B.H. Ex Rel. Hawk v. Easton Area School District
725 F.3d 293
3rd Cir.2013Background
- Two middle-school students (B.H. and K.M.) wore silicone bracelets reading “I ♥ boobies! (KEEP A BREAST)” sold by a breast-cancer-awareness group; bracelets prompted administrator concern and a district-wide ban.
- School disciplined students who refused to remove bracelets (in-school suspension, exclusion from Winter Ball); students sued under 42 U.S.C. § 1983 and obtained a preliminary injunction from the district court enjoining the ban.
- The School District defended the ban under Fraser (allowing regulation of lewd/vulgar/plainly offensive student speech) and Tinker (allowing restriction when speech substantially disrupts school or invades others’ rights).
- The Third Circuit en banc reviewed whether Fraser’s scope permits categorical restriction of ambiguously lewd speech and whether Tinker justified the ban on disruption or Title IX harassment grounds.
- The court affirmed the injunction: bracelets are not plainly lewd, plausibly express a social-issue message (breast-cancer awareness), and the record fails to show substantial disruption or pervasive harassment.
Issues
| Issue | Plaintiff's Argument | Defendant's Argument | Held |
|---|---|---|---|
| Scope of Fraser (may schools categorically ban lewd/vulgar/plainly offensive student speech?) | Fraser is limited to plainly lewd speech; ambiguous speech that conveys social/political message is protected. | Fraser permits categorical restriction of lewd or reasonably-interpretable-as-lewd speech in school. | Fraser permits three categories: (1) plainly lewd may be categorically banned; (2) ambiguously lewd may be banned only if it cannot plausibly be interpreted as social/political commentary; (3) ambiguously lewd that plausibly comments on social/political issues may not be categorically banned. |
| Application of Fraser to the bracelets (are they bannable?) | Bracelets convey breast-cancer awareness (social issue) and are not plainly lewd, so protected. | Bracelets are sexualized double-entendre; reasonable for administrators to ban in middle school. | Bracelets are not plainly lewd and plausibly express a social-issue message; cannot be categorically banned under Fraser. |
| Tinker disruption standard (did bracelets substantially disrupt school?) | No evidence of specific and substantial disruption; only isolated, minor comments and incidents occurred, some after the ban. | Administrators reasonably feared disruption and student-on-student sexual harassment; some incidents occurred. | The record lacks well-founded, specific, substantial disruption or pervasive, severe harassment; Tinker does not support the ban. |
| Preliminary injunction (should the district court’s injunction stand?) | Free-speech injury is irreparable; plaintiffs likely to succeed on merits; public interest favors injunction. | District needs deference to manage schools; injunction hampers discipline and dress-code enforcement. | All preliminary-injunction factors favor students; injunction was properly entered. |
Key Cases Cited
- Bethel School Dist.

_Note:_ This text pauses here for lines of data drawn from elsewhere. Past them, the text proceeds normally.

-- ==== Sys2Proof/Machine/Events.lean ====
section
/-! DEFINITION. What the host, the firmware and the power controls do: host answers (R374), configuration requests (R371, R380), image
windows (R378), the locked L2 region (R326, R327), gating and waking of benches (R278, R307, R386), the power cap (R384), resets (R395,
R396) and the PCIe port (R395). -/

namespace Sys2Proof.Machine

/-! ### The host (R374, R378) -/

/-- The host's answer to a request: MAPPED or REFUSED of a page, a bench mask of a cancel (R374). -/
def State.applyAnswer (s : State) (t func note : Nat) (answer : Word) : State :=
  match func with
  | 0 =>
    match s.pkg.reqs.find? fun r => r.id == note with
    | none => s
    | some r => if answer = 0 then s.hostMapped r else s.refusePage r
  | 3 =>
    s.updBy .hub fun p =>
      { p with
        cancelHeld := p.cancelHeld.filter fun x => x != (t, note)
        benches := p.benches.map fun b =>
          (b.1, if answer.getLsbD b.1 then b.2 else { b.2 with gens := b.2.gens.set 0 (t * 65536 + note) 0 }) }
  | _ => s

/-- The oldest request of a tenant that waits in the hub enters the ring (R374), a service request with the requesters merged by now (R338). -/
def State.postWaiting (s : State) (t : Nat) : State :=
  match s.pkg.svcWait.find? fun y => y.1 == t with
  | none => s
  | some y =>
    let ws := if y.2.1 = 0 then ((s.pkg.reqs.find? fun r => r.id == y.2.2.1).map PageReq.words).getD y.2.2.2 else y.2.2.2
    (s.updBy .hub fun p => { p with svcWait := p.svcWait.erase y }).postService t y.2.1 y.2.2.1 ws

/-- HOST_ANSWER: a 16-byte write to the answer register, a HOSTIN entry; an unknown sequence is dropped and counted, and a request
that waited for the ring enters it. -/
def execHostAnswer (tenant : Nat) (seq answer : Word) (s : State) : Out :=
  s.choose ⟨0x0C, hubSite, 16, word 0x6000⟩ true (.next s) fun s1 _ =>
    match s1.pkg.svcOpen.find? fun x => x.1 == tenant && x.2.1 == seq.toNat with
    | none => .next (s1.updBy .hub fun p => { p with svcDropped := p.svcDropped + 1 })
    | some x =>
      let s2 := s1.updBy .hub fun p => { p with svcOpen := p.svcOpen.erase x }
      .next ((s2.postWaiting tenant).applyAnswer tenant x.2.2.1 x.2.2.2 answer)

/-- The byte that a read of a virtual function gives: BAR 2 below 16 MiB, outside the windows zero (R378), and above it BAR 0, whose launch
windows show BADLNCH at offset 0xFC0 and zero in the rest of the status line (R379). DESIGN CHOICE (log 98): any other byte of BAR 0 reads
as a free value. -/
def State.hostByte (s : State) (t o : Nat) : Byte :=
  if o < 0x1000000 then (if s.pkg.imageByte t o then s.pkg.mem.get 0 (imageBase + o) else 0)
  else
    let w := (o - 0x1000000) / 0x1000
    let i := o % 0x1000
    if 4 ≤ w ∨ i < 0xFC0 then Config.foreignByte (s.free + i)
    else if i < 0xFC4 then BitVec.ofNat 8 (s.pkg.badlnch.get 0 (4 * t + w) / 2 ^ (8 * (i - 0xFC0))) else 0
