/-- R29-R32, R216, R387: a turn of a thread that nothing holds back fetches the parcels at PC, first parcel first, and runs the
instruction they decode to. Around it one tick passes and budgets are drawn (R232, R252), and `settle` makes what follows it (R261, R269,
R399). A host write is kept with the position of its entry (R260). That the agenda says what moves next is the model's choice (log 3), and
that a turn of a stopped package is the fault `stopped`, log 15's. -/
def Obligations.StepRunsDecoded : Prop :=
  (∀ (s u : State) n r ps i, s.stopped = false → s.onyx.recovery = false → (s.turned r).restoring = false → (s.turned r).free2run n →
    decode ps = .instr i →
    (s.agenda = .thread n :: r → ((s.turned r).as n).fetches ps u → step s = settle (exec i u)) ∧
    (∀ last, s.agenda = .part n last :: r → ({ s.turned r with upTo := some last }.as n).fetches ps u → step s = settle (exec i u))) ∧
  (∀ (s u v : State) p q, s.fetched s.me.pc p u → (p.getLsbD 15 = false → s.fetches [p] u) ∧
    (p.getLsbD 15 = true → u.fetched (s.me.pc + 2) q v → literalWords (p ++ q) = 0 → s.fetches [p, q] v)) ∧
  (∀ (s : State) (a : Word) pa leaf, s.view s.cur s.me.sup .fetch a = .ok pa leaf →
    s.pkg.pageMoves (s.tenantOf s.cur) a 2 = false → (pa / 64) ∉ s.pkg.errLines → s.me.watch .fetch a 2 = none → isForeign pa = false → isForeign (pa + 1) = false →
    let u := s.useLeaves .fetch leaf.toList
    (∀ h ∈ u.pkg.hist, h.n < u.me.fence ∨ pa + 1 < h.addr ∨ h.addr + h.old.length ≤ pa) →
    s.fetched a (u.pkg.mem.get 0 (pa + 1) ++ u.pkg.mem.get 0 pa) u) ∧
  (∀ s e r, s.agenda = .event e :: r → e.isEvent = true → s.stopped = false → s.onyx.recovery = false → (s.turned r).restoring = false →
    (isHostWrite e = false → step s = settle (exec e (s.turned r))) ∧
    (isHostWrite e = true → (s.turned r).pair.recov = false → (s.turned r).replaying = false → ∀ u, exec e (s.turned r) = .next u →
      step s = settle (.next (if u.lwr = (s.turned r).lwr then u
        else { u with pair := { u.pair with inputs := u.pair.inputs ++ [((s.turned r).lwr, e)] } })))) ∧
  (∀ s n r, s.agenda = .thread n :: r → s.stopped = true → step s = .fault .stopped)

/-- R171, R183, R221, R234, R254, R264, R316, R343, R382, R387, R395: what a package holds right after reset: every control register
of a thread 0, Ecur and V 1, every horizon 0, no class running and ctl.clcyc all ones, the pair registers and the governor at their
reset values, every slot free at generation 1, every bench gated and of no tenant, and every shelf byte 0. That TF, VW, OL, OS, OC, OT and
RGEN are 0 there is the model's choice: the spec gives them no reset value (log 1).

The memory of the package right after reset is in canonical form (the model's own form, log 2). -/
def Obligations.ResetPackage : Prop :=
  (let r := State.reset
   (∀ n, let t := r.thr n
     t.tstat = 0 ∧ t.epc = 0 ∧ t.cause = 0 ∧ t.tval = 0 ∧ t.tvec = 0 ∧ t.tsave = 0 ∧ t.cause2 = 0 ∧ t.tval2 = 0 ∧ t.prog = 0 ∧
     t.tstk = 0 ∧ t.tsg = 0 ∧ t.wp0 = 0 ∧ t.wp1 = 0 ∧ t.tf = false ∧ t.ol = 0 ∧ t.os = 0 ∧ t.oc = 0 ∧ t.ot = 0 ∧ t.vw = 0) ∧
   r.pkg.ecur = 1 ∧ r.pkg.vroot = 1 ∧ (∀ k, r.pkg.horizons.get 0 k = 0) ∧
   (∀ k, (r.pkg.cls k).cyc = allOnes ∧ (r.pkg.cls k).per = 0 ∧ (r.pkg.cls k).pub = 0 ∧ (r.pkg.cls k).started = false) ∧
   r.pair.role = 0 ∧ r.pair.lagmax = 500 ∧ r.pair.loss = 40 ∧ r.pair.hbi = 10 ∧ r.pair.mper = 64 ∧ r.pair.lack = 0 ∧
   (∀ d, r.pkg.pgov.get pgovReset d = 0x0000000803000000#64) ∧
   (∀ k, r.pkg.op k = none ∧ r.pkg.gens.get 1 k = 1) ∧
   (∀ b, (r.pkg.bench b).gated = true ∧ (r.pkg.bench b).tenant = none ∧ (r.pkg.bench b).bflag = 0) ∧
   (∀ a, shelfBase ≤ a → a < imageBase → r.pkg.mem.get 0 a = 0) ∧ (∀ c, (r.pkg.core c).rgen = 0)) ∧
  (Machine.Inv State.reset)

/-- The memory of now and of the recovery marks keeps its canonical form in every step, of whatever instruction or event, from
every state that has it (the model's own form, log 2). -/
def Obligations.StepKeepsMemory : Prop := ∀ s s', Machine.Inv s → step s = .next s' → Machine.Inv s'

/-- R4, R133: bytes are little-endian; a write of n bytes leaves them there and every other byte as it was, and keeps the
canonical form, in which equal memories are equal data (the model's own form, log 2). -/
def Obligations.MemoryBytes : Prop :=
  (∀ (m : Store Byte) a v n, readMem (writeMem m a v n) a n = v % 256 ^ n) ∧
  (∀ (m : Store Byte) a v n x, x < a ∨ a + n ≤ x → (writeMem m a v n).get 0 x = m.get 0 x) ∧
  (∀ (m : Store Byte) a v n, Memory.wf m → Memory.wf (writeMem m a v n)) ∧
  (∀ (m m' : Store Byte), Memory.wf m → Memory.wf m' → (∀ a, m.get 0 a = m'.get 0 a) → m = m')
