-- ==== Sys2Proof/Laws/State.lean ====
section
/-! SUPPORT. One lemma for each field and each record update the meanings are built from. -/

namespace Sys2Proof.Machine

/-! ### Replacing a thread -/

@[simp] theorem State.setThr_pkg (s : State) (n : Nat) (t : Thread) : (s.setThr n t).pkg = s.pkg := rfl
@[simp] theorem State.setThr_cur (s : State) (n : Nat) (t : Thread) : (s.setThr n t).cur = s.cur := rfl
@[simp] theorem State.setThr_agenda (s : State) (n : Nat) (t : Thread) : (s.setThr n t).agenda = s.agenda := rfl
@[simp] theorem State.setThr_upTo (s : State) (n : Nat) (t : Thread) : (s.setThr n t).upTo = s.upTo := rfl
@[simp] theorem State.setThr_flight (s : State) (n : Nat) (t : Thread) : (s.setThr n t).flight = s.flight := rfl
@[simp] theorem State.setThr_tlbs (s : State) (n : Nat) (t : Thread) : (s.setThr n t).tlbs = s.tlbs := rfl
@[simp] theorem State.setThr_tlb2 (s : State) (n : Nat) (t : Thread) : (s.setThr n t).tlb2 = s.tlb2 := rfl
@[simp] theorem State.setThr_walks (s : State) (n : Nat) (t : Thread) : (s.setThr n t).walks = s.walks := rfl
@[simp] theorem State.setThr_nextId (s : State) (n : Nat) (t : Thread) : (s.setThr n t).nextId = s.nextId := rfl
@[simp] theorem State.setThr_inval (s : State) (n : Nat) (t : Thread) : (s.setThr n t).inval = s.inval := rfl
@[simp] theorem State.setThr_free (s : State) (n : Nat) (t : Thread) : (s.setThr n t).free = s.free := rfl
@[simp] theorem State.setThr_tick (s : State) (n : Nat) (t : Thread) : (s.setThr n t).tick = s.tick := rfl
@[simp] theorem State.setThr_epochTick (s : State) (n : Nat) (t : Thread) : (s.setThr n t).epochTick = s.epochTick := rfl
@[simp] theorem State.setThr_time (s : State) (n : Nat) (t : Thread) : (s.setThr n t).time = s.time := rfl
@[simp] theorem State.setThr_slew (s : State) (n : Nat) (t : Thread) : (s.setThr n t).slew = s.slew := rfl
@[simp] theorem State.setThr_hold (s : State) (n : Nat) (t : Thread) : (s.setThr n t).hold = s.hold := rfl
@[simp] theorem State.setThr_sync (s : State) (n : Nat) (t : Thread) : (s.setThr n t).sync = s.sync := rfl
@[simp] theorem State.setThr_synced (s : State) (n : Nat) (t : Thread) : (s.setThr n t).synced = s.synced := rfl
@[simp] theorem State.setThr_hot (s : State) (n : Nat) (t : Thread) : (s.setThr n t).hot = s.hot := rfl
@[simp] theorem State.setThr_marks (s : State) (n : Nat) (t : Thread) : (s.setThr n t).marks = s.marks := rfl
@[simp] theorem State.setThr_saved (s : State) (n : Nat) (t : Thread) : (s.setThr n t).saved = s.saved := rfl
@[simp] theorem State.setThr_savedPos (s : State) (n : Nat) (t : Thread) : (s.setThr n t).savedPos = s.savedPos := rfl
@[simp] theorem State.setThr_mark (s : State) (n : Nat) (t : Thread) : (s.setThr n t).mark = s.mark := rfl
@[simp] theorem State.setThr_markAt (s : State) (n : Nat) (t : Thread) : (s.setThr n t).markAt = s.markAt := rfl
@[simp] theorem State.setThr_disarmTill (s : State) (n : Nat) (t : Thread) : (s.setThr n t).disarmTill = s.disarmTill := rfl
@[simp] theorem State.setThr_restoreTill (s : State) (n : Nat) (t : Thread) : (s.setThr n t).restoreTill = s.restoreTill := rfl
@[simp] theorem State.setThr_released (s : State) (n : Nat) (t : Thread) : (s.setThr n t).released = s.released := rfl
@[simp] theorem State.setThr_pair (s : State) (n : Nat) (t : Thread) : (s.setThr n t).pair = s.pair := rfl
@[simp] theorem State.setThr_outputs (s : State) (n : Nat) (t : Thread) : (s.setThr n t).outputs = s.outputs := rfl
@[simp] theorem State.setThr_stopped (s : State) (n : Nat) (t : Thread) : (s.setThr n t).stopped = s.stopped := rfl
@[simp] theorem State.setThr_pcieReady (s : State) (n : Nat) (t : Thread) : (s.setThr n t).pcieReady = s.pcieReady := rfl
@[simp] theorem State.setThr_perst (s : State) (n : Nat) (t : Thread) : (s.setThr n t).perst = s.perst := rfl
@[simp] theorem State.setThr_perstAt (s : State) (n : Nat) (t : Thread) : (s.setThr n t).perstAt = s.perstAt := rfl
@[simp] theorem State.setThr_self (s : State) (n : Nat) (t : Thread) : (s.setThr n t).thr n = t := Store.get_set_self ..
theorem State.setThr_ne (s : State) (t : Thread) {n m : Nat} (h : m ≠ n) : (s.setThr n t).thr m = s.thr m := Store.get_set_ne _ _ _ h
@[simp] theorem State.setMe_me (s : State) (t : Thread) : (s.setMe t).me = t := Store.get_set_self ..
@[simp] theorem State.setThr_cur_me (s : State) (t : Thread) : (s.setThr s.cur t).me = t := Store.get_set_self ..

No. 403 v. Fraser, 478 U.S. 675 (1986) (schools may restrict lewd, vulgar, plainly offensive student speech)
- Tinker v. Des Moines Indep. Cmty. Sch. Dist., 393 U.S. 503 (1969) (student speech protected unless it materially and substantially disrupts school or invades others’ rights)
- Morse v. Frederick, 551 U.S. 393 (2007) (schools may restrict speech reasonably viewed as promoting illegal drug use; concurrence emphasized protection for speech plausibly political/social)
- Hazelwood Sch. Dist. v. Kuhlmeier, 484 U.S. 260 (1988) (schools may regulate school-sponsored speech for legitimate pedagogical reasons)
- Ginsberg v. New York, 390 U.S. 629 (1968) (state may restrict distribution of sexually explicit material to minors—"variable obscenity")
- FCC v. Pacifica Found., 438 U.S. 726 (1978) (government may regulate indecent broadcast material to protect children)
- Miller v. California, 413 U.S. 15 (1973) (defines obscenity standard)
- New York v. Ferber, 458 U.S. 747 (1982) (child pornography is unprotected and may be regulated to protect minors)
- Sypniewski v. Warren Hills Reg’l Bd. of Educ., 307 F.3d 243 (3d Cir. 2002) (Tinker substantial-disruption standard and preliminary injunction framework in school-speech context)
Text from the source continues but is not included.